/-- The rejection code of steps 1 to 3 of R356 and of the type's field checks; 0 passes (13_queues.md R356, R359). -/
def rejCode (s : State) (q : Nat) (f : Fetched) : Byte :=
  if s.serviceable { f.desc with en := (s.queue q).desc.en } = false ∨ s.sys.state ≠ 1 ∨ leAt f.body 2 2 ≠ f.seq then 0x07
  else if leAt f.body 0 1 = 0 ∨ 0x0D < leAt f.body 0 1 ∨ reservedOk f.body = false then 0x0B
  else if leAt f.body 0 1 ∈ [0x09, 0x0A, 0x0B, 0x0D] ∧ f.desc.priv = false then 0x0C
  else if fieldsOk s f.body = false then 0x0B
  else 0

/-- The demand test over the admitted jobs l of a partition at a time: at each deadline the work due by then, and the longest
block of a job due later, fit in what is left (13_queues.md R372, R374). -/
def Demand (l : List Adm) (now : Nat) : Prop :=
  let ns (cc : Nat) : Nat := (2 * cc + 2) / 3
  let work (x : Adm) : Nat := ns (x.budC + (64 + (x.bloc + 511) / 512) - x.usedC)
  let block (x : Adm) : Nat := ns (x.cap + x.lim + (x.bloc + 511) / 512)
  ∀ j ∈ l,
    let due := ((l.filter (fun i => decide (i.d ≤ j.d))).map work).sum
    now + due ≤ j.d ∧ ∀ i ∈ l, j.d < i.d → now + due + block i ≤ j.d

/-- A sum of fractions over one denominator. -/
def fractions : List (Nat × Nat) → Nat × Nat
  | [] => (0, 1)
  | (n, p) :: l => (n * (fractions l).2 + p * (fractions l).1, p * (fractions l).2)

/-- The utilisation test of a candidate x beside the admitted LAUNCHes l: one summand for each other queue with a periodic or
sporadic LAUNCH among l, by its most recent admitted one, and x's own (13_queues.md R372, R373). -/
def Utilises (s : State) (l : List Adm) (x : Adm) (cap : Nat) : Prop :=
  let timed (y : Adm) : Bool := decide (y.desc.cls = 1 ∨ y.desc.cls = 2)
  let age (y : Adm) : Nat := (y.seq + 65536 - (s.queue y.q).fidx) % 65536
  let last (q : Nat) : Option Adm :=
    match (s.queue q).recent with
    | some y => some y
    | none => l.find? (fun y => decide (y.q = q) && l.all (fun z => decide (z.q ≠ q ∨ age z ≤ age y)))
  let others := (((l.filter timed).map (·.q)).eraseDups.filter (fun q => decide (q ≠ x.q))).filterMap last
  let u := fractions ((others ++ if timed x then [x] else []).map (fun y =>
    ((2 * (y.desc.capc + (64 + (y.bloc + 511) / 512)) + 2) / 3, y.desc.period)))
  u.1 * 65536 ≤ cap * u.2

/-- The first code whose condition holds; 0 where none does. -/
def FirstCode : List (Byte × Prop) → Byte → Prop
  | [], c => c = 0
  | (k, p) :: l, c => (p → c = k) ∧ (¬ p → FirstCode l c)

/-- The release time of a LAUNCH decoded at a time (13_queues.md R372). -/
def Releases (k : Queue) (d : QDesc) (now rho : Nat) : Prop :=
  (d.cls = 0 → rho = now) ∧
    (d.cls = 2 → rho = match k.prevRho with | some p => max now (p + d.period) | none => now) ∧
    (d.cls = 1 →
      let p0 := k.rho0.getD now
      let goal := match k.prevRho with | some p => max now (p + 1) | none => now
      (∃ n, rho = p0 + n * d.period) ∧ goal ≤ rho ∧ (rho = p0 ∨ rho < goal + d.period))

--

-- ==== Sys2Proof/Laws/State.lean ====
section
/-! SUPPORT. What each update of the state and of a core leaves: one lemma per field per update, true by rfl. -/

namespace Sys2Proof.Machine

• Your goal: All lines that hold the word "List" should be copied from the data.

• Result:
def Demand (l : List Adm) (now : Nat) : Prop :=
def fractions : List (Nat × Nat) → Nat × Nat
def Utilises (s : State) (l : List Adm) (x : Adm) (cap : Nat) : Prop :=
def FirstCode : List (Byte × Prop) → Byte → Prop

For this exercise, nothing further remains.